- [DIRECTIONS]
Exactly the lines from the one with "(flagByte ((s.drawCells x" through the end of the records below are to be output, the first and last included, and no others.

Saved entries

-- ==== Sys2Proof/Machine/Display.lean ====
section
/-! DEFINITION. The meanings of the display family (43_display.md, R89 to R92). -/

namespace Sys2Proof.Machine

/-- 00E0: clear every cell and set the draw flag, whether or not a cell changes (R90; D20). -/
def execCls (s : State) : Result := .next ((s.setGfx (Vector.replicate 32 0)).setDrawFlag true).advance

/-- The index list T of DXYN in the state before it: the sprite's N bytes from I, at column Vx and row Vy (R91). -/
def State.drawCells (s : State) (x y : Reg) (n : Fin 16) : List Nat :=
  spriteCells (s.getV x).toNat (s.getV y).toNat (s.memRead s.base n.val)

/-- DXYN: DRAW_OUT_OF_RANGE when a set sprite bit maps to a cell of 2048 or more; else XOR, VF = hit, draw flag set
(R91; D18, D19). The coordinates are read before VF is written (R58). Where R92's second bullet contradicts R91, this is
R91 (DEDUCED, log entry 8). -/
def execDrw (x y : Reg) (n : Fin 16) (s : State) : Result :=
  if (s.drawCells x y n).any (fun p => decide (2048 ≤ p)) then raise .drawOutOfRange
  else
    .next ((((s.setGfx (toggleCells s.gfx (s.drawCells x y n))).setV regF
      (flagByte ((s.drawCells x y n).any (cellAt s.gfx)))).setDrawFlag true).advance)

end Sys2Proof.Machine
end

- [FINISHED EXERCISE]
      (flagByte ((s.drawCells x y n).any (cellAt s.gfx)))).setDrawFlag true).advance)

end Sys2Proof.Machine
end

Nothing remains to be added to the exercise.